Giorgio Jossa addresses the question of when Christianity became a distinct religion, completely separate from Judaism.
The old view was that Christianity developed against a Jewish background dominated by “the Pharisees.” The Pharisees were the heart and soul of “normative Judaism,” out of which was born Rabbinic Judaism after the destruction of the Second Temple. Christianity officially separated from Judaism when the birkat ha-minim was added to the Amidah prayer about ten years later. But recent studies have revealed just how rich were the varied facets of Judaism in Jesus’ time that make such a truism questionable.
This book is organized in three chapters that address: 1) The Jews from 4 BCE to 100 CE, 2) The Christians from 30 CE to 100 CE, and 3) Jews and Christian as seen by the Romans.
In the first chapter the author argues that the old liberal Christian view of Schürer and Harnack, that Palestinian and Diaspora Judaism were quite distinct, is incorrect. He agrees with Martin Hengel’s view that Judea before the destruction of the Temple was very Hellenized. Within the Jewish homeland, Jossa writes, so great was the variety within Judaism that “every group in fact deviated from something that others believed essential” (p. 28).
How does this phenomenon bear on the incompatibility of emerging Christianity with Judaism in the milieu of all this diversity? Though all forms of messianism shared a Davidic hope, Jewish messianism was, at least in the first century, reluctant to identify the messiah with a historical person. The messianism of Christianity was distinct from the varieties of Jewish messianism in viewing its Messiah as divine.
Chapter two offers a tantalizing rebuttal of most current discussion of how early the new ideas Jesus introduced were recognized as distinct from Judaism. Contrary to the view that Jesus taught and did his work entirely as a participant in the manifold Judaisms of his time, the author argues that there was early on a distinct difference in Jesus’ teaching and perception of his identity. This uniqueness did not consist in a complete rejection of the biblical laws, and in particular of the pertinence of the Sabbath, as Neusner and others have proposed. Instead, albeit in an “allusive and enigmatic” way (p. 56), Jesus very early projected his messianic identity. “The explicit identification of Jesus with the Messiah took place only after the resurrection,” but this new identity was clearly implicit earlier in Jesus’ entry into Jerusalem on Palm Sunday and in the term “Son of David” applied to him early on.
Jossa argues, admittedly as a hypothesis, that the use of Psalm 110, “The Lord said to my Lord, ‘Sit at my right hand, till I put thy enemies under thy feet’. . . ,” goes back to Jesus himself. He writes, “I believe that he made this statement not to support, against the scribes, a simple ‘academic’ opinion regarding the nature of the Messiah, but precisely in order to suggest that his messianic claim was in the direction of a different, and higher figure, than the traditional one of the Son of David. His listeners were invited to reflect on the nature of the Messiah and to ask themselves in what way Jesus could be related to it” (p. 57).

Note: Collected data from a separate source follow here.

-- ==== Sys2Proof/Machine/PermitRequests.lean ====
section
/-! DEFINITION. The permit requests (chapter 3): drafting, amending, standing, ending, purging, reading and listing. -/

namespace Sys2Proof.Machine

/-! ### Looking up and recording -/

/-- Section 11.3: the permit state of a code. -/
def permitStateOfCode? : Nat → Option PermitState
  | 0 => some .vacant
  | 1 => some .pending
  | 2 => some .active
  | 3 => some .provisional
  | 4 => some .suspended
  | 5 => some .lapsed
  | 6 => some .expired
  | 7 => some .revoked
  | 8 => some .closed
  | _ => none

/-- The state a slot is in (R32). -/
def slotState (s : State) (i : SlotNo) : PermitState :=
  match s.permit i with
  | none => .vacant
  | some p => p.standing.state

/-- R33: a standing is live-or-held. -/
def Standing.liveOrHeld : Standing → Bool
  | .ended _ _ => false
  | _ => true

/-- R37: the slot that holds a permit number, searched among the non-VACANT slots. -/
def findPermit (s : State) (number : Nat) : Option SlotNo :=
  (List.finRange 256).find? fun i => (s.permit i).any (·.number == number)

/-- R37: the lookup check, then the rest of the request on the permit found. -/
def lookup (l : Link) (number : Nat) (found : SlotNo → Permit → State → State) (s : State) : State :=
  match findPermit s number with
  | none => reply l .noSuchPermit .nothing s
  | some i =>
    match s.permit i with
    | none => reply l .noSuchPermit .nothing s
    | some p => found i p s

/-- R38: a PERMIT-CHANGE record of permit `p`, as it stands after the change, in slot `i`. -/
def journalChange (i : SlotNo) (old new : PermitState) (p : Permit) (source : Source) (s : State) : State :=
  writeJournal
    { kind := .permitChange, badge := some p.badge, permit := some p.number, outcome := some (.permit new)
      change := some ⟨i, old, source, p.revision⟩ } s

/-- R38: a permit record replaced, with its PERMIT-CHANGE record. -/
def changePermit (i : SlotNo) (old : PermitState) (p : Permit) (source : Source) (s : State) : State :=
  journalChange i old p.standing.state p source (s.setPermit i (some p))

/-- R38, R49, R140: a slot made VACANT, with its PERMIT-CHANGE record. The revision is the discarded record's (log entry 17). -/
def vacate (i : SlotNo) (p : Permit) (source : Source) (s : State) : State :=
  journalChange i p.standing.state .vacant p source (s.setPermit i none)

/-- R34: a permit put in a terminal state at a minute; what a suspension added is removed, all else is kept. -/
def Permit.finished (p : Permit) (how : Ending) (minute : Nat) : Permit := { p with standing := .ended how minute }

/-- R47, R139, R147: the LAPSED notice of a permit. -/
def postLapsed (p : Permit) (s : State) : State := post { kind := .lapsed, badge := some p.badge, permit := some p.number } s

/-! ### The content of a draft or an amend (R39, R40, R42) -/

/-- The fields that a draft and an amend both carry, as clamped by R40. -/
structure PermitContent where
  rooms : List RoomNo
  spanStart : Nat
  spanEnd : Nat
  pattern : Option Pattern
  role : Role
  escort : Bool
  clamped : Bool
deriving DecidableEq, Repr

/-- R37: the tail of the body disagrees with itself: a room count outside 1 to 8 or not that of the rooms carried, a pattern
carried unflagged or flagged and not carried, or a weekday set with bit 7 (log entry 13). -/
def badTail (flags : Byte) (pattern : Option PatternBody) (count : Nat) (rooms : List Nat) : Bool :=
  decide (count < 1) || decide (8 < count) || decide (count ≠ rooms.length) || (pattern.isSome != flags.getLsbD 4)
    || pattern.any (·.weekdays.getLsbD 7)

/-- R39 check 4: a room outside 0 to 63, not configured, or named twice. -/
def badRooms (s : State) (rooms : List Nat) : Bool :=
  (rooms.any fun r => ((roomNo? r).bind s.room).isNone) || !decide rooms.Nodup

/-- R39 check 5: a calendar field or a pattern minute out of range, or a span that does not start before it ends. -/
def badSpan (start stop : CivilMinute) (pattern : Option PatternBody) : Bool :=
  !start.inRange || !stop.inRange || (pattern.any fun k => decide (1439 < k.starts) || decide (1439 < k.ends))
    || decide (absMinute stop ≤ absMinute start)

/-- R40: the pattern as held; an empty weekday set makes it absent. -/
def heldPattern (pattern : Option PatternBody) : Option Pattern :=
  match pattern with
  | some k => if k.weekdays.setWidth 7 = 0 then none else some ⟨k.weekdays.setWidth 7, k.starts, k.ends⟩
  | none => none

/-- R39, R40, R42: the content carried, with both clamps applied. -/
def contentOf (flags : Byte) (start stop : CivilMinute) (pattern : Option PatternBody) (rooms : List Nat) : PermitContent where
  rooms := rooms.filterMap roomNo?
  spanStart := absMinute start
  spanEnd := min (absMinute stop) (absMinute start + Config.maxSpan)
  pattern := heldPattern pattern
  role := if flags.getLsbD 0 then .supervisor else .worker
  escort := flags.getLsbD 2
  clamped := decide (absMinute start + Config.maxSpan < absMinute stop) || (pattern.isSome && (heldPattern pattern).isNone)

/-- DONE, or CLAMPED where a clamp was applied. -/
def PermitContent.status (c : PermitContent) : Status := if c.clamped then .clamped else .done

/-! ### DRAFT PERMIT (R39 to R41) -/

/-- The content of a draft. -/
def draftContent (b : DraftBody) : PermitContent := contentOf b.flags b.start b.stop b.pattern b.rooms

/-- The lowest-numbered VACANT slot. -/
def vacantSlot (s : State) : Option SlotNo := (List.finRange 256).find? fun i => (s.permit i).isNone

/-- R40: the slot a draft would use. -/
def draftSlot (b : DraftBody) (s : State) : Option SlotNo := if b.flags.getLsbD 3 then vacantSlot s else some b.slot

/-- R33: how many permits of a badge are live-or-held. -/
def liveOrHeldOf (s : State) (badge : Nat) : Nat :=
  (s.permits.toList.filter fun p => p.any fun q => q.badge == badge && q.standing.liveOrHeld).length

/-- R37, R39, R40: a draft's checks in their order. CLOCK-UNSET is read when the request is served, the current minute is that of its
turn's grant (DESIGN CHOICE, log entry 44). -/
def draftChecks (b : DraftBody) (s : State) : List (Bool × Status) :=
  [(badTail b.flags b.pattern b.count b.rooms || b.flags &&& 0xE0 != 0 || b.permit == 0 || b.firm == 0 || decide (999 < b.firm)
      || b.badge == 0, .badLength),
    (s.clockUnset, .badTime),
    ((findPermit s b.permit).isSome, .duplicate),
    ((vacantSlot s).isNone, .tableFull),
    (!b.flags.getLsbD 3 && (s.permit b.slot).isSome, .wrongState),
    (badRooms s b.rooms, .badRoom),
    (badSpan b.start b.stop b.pattern, .badTime),
    (decide ((draftContent b).spanEnd ≤ turnMinute s), .alreadyOver),
    (decide (Config.badgeLimit ≤ liveOrHeldOf s b.badge), .badgeLimit)]

/-- R41: the record an accepted draft fills its slot with. -/
def draftedPermit (b : DraftBody) (s : State) : Permit :=
  let c := draftContent b
  let urgent := b.flags.getLsbD 1
  { number := b.permit, revision := 0, standing := if urgent then .provisional else .pending, firm := b.firm, badge := b.badge
    role := c.role, rooms := c.rooms, spanStart := c.spanStart, spanEnd := c.spanEnd, pattern := c.pattern, urgent := urgent
    escort := c.escort, drafted := turnMinute s, graceEnd := if urgent then some (turnMinute s + s.timings.grace) else none
    countersigned := none }
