-- ==== Sys2Proof/Certificates/Slice0/Obligations.lean ====
section
/-! DEFINITION. The statements for the provers. `Sys2Proof.Claims` holds the few notions they share; each `Obligations.<Name>` is
one statement, and its docstring names the rules of the handbook it rests on. -/

namespace Sys2Proof.Claims

open Sys2Proof.Machine

/-- A request is in flight on a link, handed over and not yet served, on a part with its supply (R12, R175). -/
abbrev Handed (l : Link) (r : Request) (s : State) : Prop :=
  s.supply = .normal ∧ (s.port l).inFlight = some ⟨r, .handed⟩

/-- Such a request whose table turn has been granted (R36, R52). -/
abbrev InTurn (l : Link) (r : Request) (s : State) : Prop := Handed l r s ∧ s.turn.map Turn.user = some (.request l)

/-- R176: the reply to the request in flight placed last in the transmit queue, never discarded; the port stays busy. A queue of 4 that
was full gives up its newest refusal (the model's choice, log entry 8). -/
def answered (l : Link) (r : Request) (st : Status) (content : ReplyContent) (s : State) : State :=
  s.setPort l
    { s.port l with
      inFlight := some ⟨r, .answered⟩
      transmit := (s.port l).transmit.take 3 ++ [⟨r.code, st, content, true⟩] }

/-- R176: the transmit queue has a place for a refusal: one of its 4, or of 3 while a request in flight waits for its reply (log entry
8). -/
abbrev Roomy (l : Link) (s : State) : Prop :=
  (s.port l).transmit.length < if (s.port l).inFlight.any (·.stage != .answered) then 3 else 4

/-- R175, R176: a refusal by the port placed last in the transmit queue, or discarded where the queue has no place for it. -/
def turnedAway (l : Link) (code : Nat) (st : Status) (s : State) : State :=
  if Roomy l s then s.setPort l { s.port l with transmit := (s.port l).transmit ++ [⟨code, st, .nothing, false⟩] } else s

/-- R175: a request in flight on the link, handed to its owner. -/
def handedOver (l : Link) (r : Request) (s : State) : State :=
  let t := s.setPort l { s.port l with inFlight := some ⟨r, .handed⟩ }
  if needsTurn r then grantNext t else t

/-- A port's reception phase replaced. -/
def receiving (l : Link) (x : Reception) (s : State) : State := s.setPort l { s.port l with reception := x }

/-- Commands carried out one after another; a command that stops the part leaves the state it found. -/
def follow : List Instr → State → State
  | [], s => s
  | c :: cs, s =>
    match exec c s with
    | .next t => follow cs t
    | _ => s

end Sys2Proof.Claims

open Sys2Proof Sys2Proof.Machine Sys2Proof.Claims

/-! ### The part as a whole -/

/-- The model's queue of commands: a step carries out the front one on the state with the queue's rest, and every command completes
in every state, since the handbook stops the part for none. With none waiting the part idles, which is the model's choice (log entry
4): the handbook's time-driven events are commands of their own. -/
def Obligations.StepRunsTheFrontCommand : Prop :=
  (∀ (c : Instr) (q : List Instr) (s : State), step { s with pending := c :: q } = exec c { s with pending := q }) ∧
    (∀ s : State, s.pending = [] → step s = .next s) ∧ ∀ (c : Instr) (s : State), Goes (exec c s)

/-- R15, R31, R32, R55, R98, R116, R135, R136, R160, R163, R172, R173: POWER_UP leaves every block at its cold-start value. With
SUPPLY-OK low and EVACUATE high the doors and the evacuation state follow the line at once, which is the model's reading (log
entry 21). -/
def Obligations.PowerUpIsAColdStart : Prop :=
  ∀ (supplyHigh evacuateHigh : Bool) (s : State), ∃ t, exec (.powerUp supplyHigh evacuateHigh) s = .next t ∧
    t.clock = ⟨2000, 1, 1, 0, 0, 0⟩ ∧ t.clockUnset = true ∧ t.mark = ⟨some 0, some 3, none, none⟩ ∧
    t.supply = (if supplyHigh then .normal else .backup) ∧ t.supplyLine = supplyHigh ∧ t.backupMinutes = 0 ∧
    (∀ r, t.room r = none) ∧ t.timings = ⟨5, 60, 30, 5, 60⟩ ∧ t.locked = false ∧ (∀ i, look t.stationMap i = none) ∧
    (∀ i, look t.freezes i = none) ∧ (∀ i, t.permit i = none) ∧ t.turn = none ∧ t.lastServed = .security ∧
    t.readQueue = [] ∧ (∀ r, t.hold r = none) ∧ (∀ i, t.presence i = none) ∧ (∀ r, t.roomState r = ⟨[], none, false⟩) ∧
    t.heldEffects = [] ∧ (∀ a, t.station a = ⟨.unknown, 0, none, none, none, false⟩) ∧ t.polling = none ∧
    t.evacuating = evacuateHigh ∧ t.edgeCount = (if evacuateHigh then 1 else 0) ∧ t.evacuateTaken = evacuateHigh ∧
    (∀ r, t.door r = ⟨if evacuateHigh then .evacuation else .unknown .back, [], none, false, false⟩) ∧
    t.sweep = ⟨none, false, false, 0⟩ ∧ t.walk = none ∧ (∀ c, look t.counters c = ⟨.off, none, false, 0, false⟩) ∧
    (∀ l, t.queue l =
      ⟨if supplyHigh && evacuateHigh then
          [⟨{ kind := .evacuation, figures := .value 1 }, 7, ⟨2000, 1, 1, 0, 0, 0⟩⟩] else [], false⟩) ∧
    t.journal = (if supplyHigh && evacuateHigh then
      [⟨0, ⟨2000, 1, 1, 0, 0, 0⟩, { kind := .evacStart, value := some 1 }⟩] else []) ∧
    t.nextSequence = (if supplyHigh && evacuateHigh then 1 else 0) ∧
    (∀ l, t.port l = ⟨.awaitingStart, none, [], 0, .level, supplyHigh && evacuateHigh, []⟩) ∧ t.pending = s.pending

/-- The state right after reset meets every law of Safety.lean. -/
def Obligations.ResetMeetsEveryLaw : Prop :=
  Sound State.reset ∧ NumbersDistinct State.reset ∧ BadgesBounded State.reset ∧ BadgeOnce State.reset ∧
    SlotsReferred State.reset ∧ RoomsWithinMaximum State.reset ∧ RequestsOwned State.reset

/-! ### The links (chapter 11) -/

namespace Sys2Proof.Claims

/-- R177: the links of the requests, in the order of their codes from 1. -/
def catalogue : List Owner :=
  [.security, .security, .either, .works, .security, .security, .security, .security, .security, .security, .either, .either,
    .either, .either, .works, .works, .security, .security, .security, .security, .works, .works, .either, .either, .either,
    .security, .either, .either, .security, .either, .security, .security, .either, .either, .either, .either, .either, .either,
    .security]

/-- R177: a request's place in the catalogue, counted from 1. -/
def placeOf : Request → Nat
  | .setClock _ => 1 | .alignClock => 2 | .readClock => 3 | .setMark _ => 4 | .writeRoom _ => 5 | .writeMap _ => 6
  | .setFreeze _ => 7 | .clearFreeze _ => 8 | .writeTimings _ => 9 | .lockConfiguration => 10 | .readRoom _ => 11 | .readMap => 12
  | .readFreeze => 13 | .readTimings => 14 | .draftPermit _ => 15 | .amendPermit _ => 16 | .countersign _ _ => 17
  | .suspendPermit _ _ => 18 | .resumePermit _ => 19 | .revokePermit _ => 20 | .closePermit _ => 21 | .purgePermit _ => 22
  | .readPermit _ => 23 | .listPermits _ _ _ => 24 | .readOccupancy _ => 25 | .reconcileRoom _ _ => 26 | .readStation _ => 27
  | .readDoor _ => 28 | .allClear => 29 | .readSweep => 30 | .suspendFirm _ _ => 31 | .resumeFirm _ => 32 | .takeNotice => 33
  | .setNoticeMask _ => 34 | .setAttentionMode _ => 35 | .readJournal _ _ => 36 | .setCounter _ => 37 | .readCounter _ => 38
  | .restart => 39
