/-! ### setPresence -/

@[simp] theorem State.setPresence_clock (s : State) (i : PoolIx) (x : Option Presence) : (s.setPresence i x).clock = s.clock := rfl
@[simp] theorem State.setPresence_clockUnset (s : State) (i : PoolIx) (x : Option Presence) : (s.setPresence i x).clockUnset = s.clockUnset := rfl
@[simp] theorem State.setPresence_mark (s : State) (i : PoolIx) (x : Option Presence) : (s.setPresence i x).mark = s.mark := rfl
@[simp] theorem State.setPresence_supply (s : State) (i : PoolIx) (x : Option Presence) : (s.setPresence i x).supply = s.supply := rfl
@[simp] theorem State.setPresence_backupMinutes (s : State) (i : PoolIx) (x : Option Presence) : (s.setPresence i x).backupMinutes = s.backupMinutes := rfl
@[simp] theorem State.setPresence_tickPhase (s : State) (i : PoolIx) (x : Option Presence) : (s.setPresence i x).tickPhase = s.tickPhase := rfl
@[simp] theorem State.setPresence_supplyLine (s : State) (i : PoolIx) (x : Option Presence) : (s.setPresence i x).supplyLine = s.supplyLine := rfl
@[simp] theorem State.setPresence_evacuateLine (s : State) (i : PoolIx) (x : Option Presence) : (s.setPresence i x).evacuateLine = s.evacuateLine := rfl
@[simp] theorem State.setPresence_rooms (s : State) (i : PoolIx) (x : Option Presence) : (s.setPresence i x).rooms = s.rooms := rfl
@[simp] theorem State.setPresence_timings (s : State) (i : PoolIx) (x : Option Presence) : (s.setPresence i x).timings = s.timings := rfl
@[simp] theorem State.setPresence_locked (s : State) (i : PoolIx) (x : Option Presence) : (s.setPresence i x).locked = s.locked := rfl
@[simp] theorem State.setPresence_stationMap (s : State) (i : PoolIx) (x : Option Presence) : (s.setPresence i x).stationMap = s.stationMap := rfl
@[simp] theorem State.setPresence_freezes (s : State) (i : PoolIx) (x : Option Presence) : (s.setPresence i x).freezes = s.freezes := rfl
@[simp] theorem State.setPresence_permits (s : State) (i : PoolIx) (x : Option Presence) : (s.setPresence i x).permits = s.permits := rfl
@[simp] theorem State.setPresence_turn (s : State) (i : PoolIx) (x : Option Presence) : (s.setPresence i x).turn = s.turn := rfl
@[simp] theorem State.setPresence_lastServed (s : State) (i : PoolIx) (x : Option Presence) : (s.setPresence i x).lastServed = s.lastServed := rfl
@[simp] theorem State.setPresence_readQueue (s : State) (i : PoolIx) (x : Option Presence) : (s.setPresence i x).readQueue = s.readQueue := rfl
@[simp] theorem State.setPresence_holds (s : State) (i : PoolIx) (x : Option Presence) : (s.setPresence i x).holds = s.holds := rfl
@[simp] theorem State.setPresence_occupancy (s : State) (i : PoolIx) (x : Option Presence) : (s.setPresence i x).occupancy = s.occupancy := rfl
@[simp] theorem State.setPresence_heldEffects (s : State) (i : PoolIx) (x : Option Presence) : (s.setPresence i x).heldEffects = s.heldEffects := rfl
@[simp] theorem State.setPresence_stations (s : State) (i : PoolIx) (x : Option Presence) : (s.setPresence i x).stations = s.stations := rfl
@[simp] theorem State.setPresence_lastPolled (s : State) (i : PoolIx) (x : Option Presence) : (s.setPresence i x).lastPolled = s.lastPolled := rfl
@[simp] theorem State.setPresence_passKept (s : State) (i : PoolIx) (x : Option Presence) : (s.setPresence i x).passKept = s.passKept := rfl
@[simp] theorem State.setPresence_polling (s : State) (i : PoolIx) (x : Option Presence) : (s.setPresence i x).polling = s.polling := rfl
@[simp] theorem State.setPresence_doors (s : State) (i : PoolIx) (x : Option Presence) : (s.setPresence i x).doors = s.doors := rfl
@[simp] theorem State.setPresence_evacuating (s : State) (i : PoolIx) (x : Option Presence) : (s.setPresence i x).evacuating = s.evacuating := rfl
@[simp] theorem State.setPresence_edgeCount (s : State) (i : PoolIx) (x : Option Presence) : (s.setPresence i x).edgeCount = s.edgeCount := rfl
@[simp] theorem State.setPresence_evacuateTaken (s : State) (i : PoolIx) (x : Option Presence) : (s.setPresence i x).evacuateTaken = s.evacuateTaken := rfl
@[simp] theorem State.setPresence_sweep (s : State) (i : PoolIx) (x : Option Presence) : (s.setPresence i x).sweep = s.sweep := rfl
@[simp] theorem State.setPresence_walk (s : State) (i : PoolIx) (x : Option Presence) : (s.setPresence i x).walk = s.walk := rfl
@[simp] theorem State.setPresence_notices (s : State) (i : PoolIx) (x : Option Presence) : (s.setPresence i x).notices = s.notices := rfl
@[simp] theorem State.setPresence_journal (s : State) (i : PoolIx) (x : Option Presence) : (s.setPresence i x).journal = s.journal := rfl
@[simp] theorem State.setPresence_nextSequence (s : State) (i : PoolIx) (x : Option Presence) : (s.setPresence i x).nextSequence = s.nextSequence := rfl
@[simp] theorem State.setPresence_restartDue (s : State) (i : PoolIx) (x : Option Presence) : (s.setPresence i x).restartDue = s.restartDue := rfl
@[simp] theorem State.setPresence_counters (s : State) (i : PoolIx) (x : Option Presence) : (s.setPresence i x).counters = s.counters := rfl
@[simp] theorem State.setPresence_ports (s : State) (i : PoolIx) (x : Option Presence) : (s.setPresence i x).ports = s.ports := rfl
@[simp] theorem State.setPresence_freeUsed (s : State) (i : PoolIx) (x : Option Presence) : (s.setPresence i x).freeUsed = s.freeUsed := rfl
@[simp] theorem State.setPresence_pending (s : State) (i : PoolIx) (x : Option Presence) : (s.setPresence i x).pending = s.pending := rfl
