/-- Every command but those that may reset is a passage; only TAKE NOTICE takes a notice, on its own link. -/
theorem exec_passage (c : Instr) (s t : State) (h : exec c s = .next t) (hc : mayReset s c = false)
    (hfree : ∀ l, c = .takeNotice l → free l) : Passage free s t := by
  by_cases hsteady : steady c = true
  · exact .course (.works (exec_steady c s t h hsteady))
  by_cases hframing : framing c = true
  · exact (exec_framing c s t h hframing).passage
  cases hreq : c.request with
  | some x =>
    obtain ⟨l, r⟩ := x
    rw [exec_requestRow c l r hreq] at h
    obtain rfl := Host.Outcome.next.inj h
    refine requestRow_passage l r s fun e => hfree l ?_
    subst e
    cases c <;> cases hreq
    rfl
  | none =>
    cases c with
    | powerUp | supplyFall | warmReturn | resetLine => cases hc
    | tick =>
      obtain rfl := Host.Outcome.next.inj h
      exact execTick_passage s
    | replySent l =>
      obtain rfl := Host.Outcome.next.inj h
      split
      · next r rest hs ht =>
        have hno : answersRestart (s.port l) r = false := by
          simp only [mayReset] at hc
          simp [answersRestart, hc]
        simp only [hno]
        exact (sendReply_framing l r rest s ht).passage
      · exact .refl s
    | sweepPermitStep =>
      obtain rfl := Host.Outcome.next.inj h
      split
      · split
        · exact serveSweepStep_endTurn s
        · exact .refl s
      · exact .refl s
    | sweepPresenceStep =>
      obtain rfl := Host.Outcome.next.inj h
      split
      · split
        · exact serveSweepStep_endTurn s
        · exact .refl s
      · exact .refl s
    | pulseEnd l =>
      obtain rfl := Host.Outcome.next.inj h
      split
      · next hm => exact .course (.pulseOver l s hm)
      · exact .refl s
    | evacuateRise =>
      obtain rfl := Host.Outcome.next.inj h
      split
      · exact .refl s
      · split
        · exact .course (.apart {})
        · exact .course (.trans (.apart {}) (startEvacuation_course _))
        · exact .course (.trans (.apart {}) (furtherEdge_course _))
    | evacuateFall =>
      obtain rfl := Host.Outcome.next.inj h
      split <;> exact .course (.apart {})
    | suspendFirmStep | resumeFirmStep | poll | statusReply | stationMiss | entryDecision | exitDecision | holdDeadline | releaseEnd
    | heldOpenLimit | heldResolution => exact absurd rfl hsteady
    | frameReceived | interOctetTimeout | octetReceived => exact absurd rfl hframing
    | _ => cases hreq

end

end Sys2Proof.Machine
end

section
/-! The notice queues, the journal, the ports and the attention lines through the resets, and the two laws on them (O58, O52). -/
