-- ==== Sys2Proof/Machine/Flags.lean ====
section
/-! DEFINITION. The indicator flags: what a fault records (60_exceptions.md R251 to R256), the not-ready predicate, and
the bytes synthesized from the flags (46_status_and_ports.md R226 to R230). -/

namespace Sys2Proof.Machine

/-- The faults of Type II and Type III commands and of the write commit (60_exceptions.md R251, R252, R254, R255,
R256, R249). -/
inductive CommandFault where
  | notReady
  | writeProtected
  | trackMismatch
  | mapperError
  | hostIoError
  | unsupported
  deriving DecidableEq, Repr

/-- The flags a fault records: `write_fail_protected` for WriteProtected (60_exceptions.md R252), `crc_error` and
`record_not_found` for HostIoError (R255), `record_not_found` for the others (R251, R254, R256, R249). -/
def CommandFault.record (f : CommandFault) (i : Indicators) : Indicators :=
  match f with
  | .notReady => { i with recordNotFound := true }
  | .writeProtected => { i with writeFailProtected := true }
  | .trackMismatch => { i with recordNotFound := true }
  | .mapperError => { i with recordNotFound := true }
  | .hostIoError => { i with crcError := true, recordNotFound := true }
  | .unsupported => { i with recordNotFound := true }

/-- `not_ready_media()` (40_command_decoder.md R119). -/
def State.notReadyMedia (s : State) : Bool := s.activeMedia.isNone || decide (s.readyDelay > 1)

/-- The active drive and its image path, where `not_ready_media()` does not hold. -/
def State.readyMedia (s : State) : Option (Drive × String) :=
  if s.notReadyMedia then none else s.activeMedia

/-- A flag at bit `i` of a byte, `true = 1` (00_scope.md R9). -/
def flagAt (b : Bool) (i : Nat) : Byte := if b then 1#8 <<< i else 0#8

/-- `nr`, the not-ready bit (46_status_and_ports.md R226). -/
def State.nrBit (s : State) : Bool := decide (s.readyDelay > 1)

/-- `bsy`, "`busy || busy_delay > 0`" (46_status_and_ports.md R227). -/
def State.busyBit (s : State) : Bool := s.flags.busy || decide (s.busyDelay > 0)

/-- `wp` of the Type I layout: the active drive's write protect (46_status_and_ports.md R228). -/
def State.wpBit (s : State) : Bool :=
  match s.selected with
  | none => false
  | some d => d.desc.writeProtect

/-- `t0` of the Type I layout: the active drive at track 0 (46_status_and_ports.md R228). -/
def State.track0Bit (s : State) : Bool :=
  match s.selected with
  | none => false
  | some d => decide (d.currentTrack = 0)

/-- The status byte after a Type I or Type IV command, and from reset (46_status_and_ports.md R228). -/
def State.layoutI (s : State) : Byte :=
  flagAt s.nrBit 7 ||| flagAt s.wpBit 6 ||| flagAt s.flags.headLoaded 5 ||| flagAt s.flags.seekError 4
    ||| flagAt s.flags.crcError 3 ||| flagAt s.track0Bit 2 ||| flagAt s.indexState 1 ||| flagAt s.busyBit 0

/-- The status byte after a Type II or Type III command; bits 5 and 1 read 0 (46_status_and_ports.md R229). -/
def State.layoutII (s : State) : Byte :=
  flagAt s.nrBit 7 ||| flagAt s.flags.writeFailProtected 6 ||| flagAt s.flags.recordNotFound 4
    ||| flagAt s.flags.crcError 3 ||| flagAt s.flags.dataLost 2 ||| flagAt s.busyBit 0

/-- The layout that the previous command's type selects (46_status_and_ports.md R227). -/
def State.statusByte (s : State) : Byte :=
  match s.lastType with
  | .typeI => s.layoutI
  | .typeII => s.layoutII
  | .typeIII => s.layoutII
  | .typeIV => s.layoutI

/-- The drive-port byte; bits 6 to 2 read 0 (46_status_and_ports.md R230). -/
def State.drivePortByte (s : State) : Byte :=
  flagAt s.flags.interruptRequest 0 ||| flagAt s.nrBit 1 ||| flagAt s.flags.dataRequest 7

end Sys2Proof.Machine
end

Jesus was different from other messianic pretenders before and after in more than one way. For example,he did not gather to himself the elite from the heartland of Judaism’s strength, but humble fellows from the am-ha-aretz. Jossa proposes that Jesus’ vision of the fulfillment of God’s plan intentionally used humble means, “in tension with his future appearance in glory” (p. 59). This idea was not the creation of the early Church, but was present in Jesus and was part of the historical preaching of Jesus.
Regarding the issue of determining what Jesus actually said and words later put into his mouth by the early Church, we may observe that there was a tradition widely practiced in early Judaism of quoting earlier authorities by name. For example, in Mishna Eduyoth 2: 6, we read “Of three things did R. Ishmael speak and R. Akiba did not agree with him . . . it was yet the eve of Sabbath, R. Ishmael says . . . But R. Akibah says . . .” (Danby’s translation). Presumably the Amoraim who remembered the differences of view between R. Ishmael and R. Akiba were not making it all up. Similarly, when the Gospel writers cite words of Jesus as actually his own, and spoken well before his passion, this evidence suggests that Jesus’ distinction from other forms of Judaism of his time was evident quite early, as early as the start of his ministry when he began to teach and act in ways that caught the notice of fellow Jews so that they opposed him.
The third section of Jossa’s book bears upon a later period than the first two parts, which have to do with Jesus’ identity within early Judaism. It addresses the question of when the Romans recognized that Judaism and Christianity were distinct, beginning with the time of Tiberius (14–37 CE). It was in the decade after 40 CE that followers of Jesus are called Christians at Antioch (Acts 11:26), but this does not prove that the Romans were aware of the distinction between Christians and Jews. It may have been essentially a Christian self-designation. In 49 CE there was agitation in Rome that Suetonius attributes to Chrestus, a name many think referred to Christ; but this may well not have been the case. Jossa questions the idea that Suetonius’ reference to Chrestus means that Emperor Claudius knew the difference between Christians and Jews.
In 62 CE, however, as reported by Josephus, the killing of James, brother of Jesus, in Jerusalem probably marked a terminus ad quem after which Rome recognized the conflict at least between Sadducees and Christians. That this was so was confirmed by Nero’s persecution of Christians in Rome by name in 64 CE. When the Jewish War began three years later, various Christian writers state that the Christians fled from Jerusalem to Pella, south of the Sea of Galilee. Whether or not this is fiction, it proposes that they took no part in the Jewish revolt against Rome. When the fiscus Judaicus was imposed, this annual tax was placed on observant Jews and proselytes, a number that Jossa proposes did not include Christians (p. 140).
Jossa’s Jews and Christians, a relatively short book, is rich in content. Chapter Two makes a significant argument that Jesus understood very early his uniqueness, and that he did not misunderstand the nature of his role, so that he died in defeat. His followers, though they continued to frequent synagogues and the Temple after Jesus’ Passion, must have known that they were part of something new well before this.
I sometimes had the feeling that the Italian original of this book might have been easier to follow. I found quite a number of typographical mistakes. But these are a minor flaw in a valuable contribution to the discussion of when Christians and Jews began to be separate religions.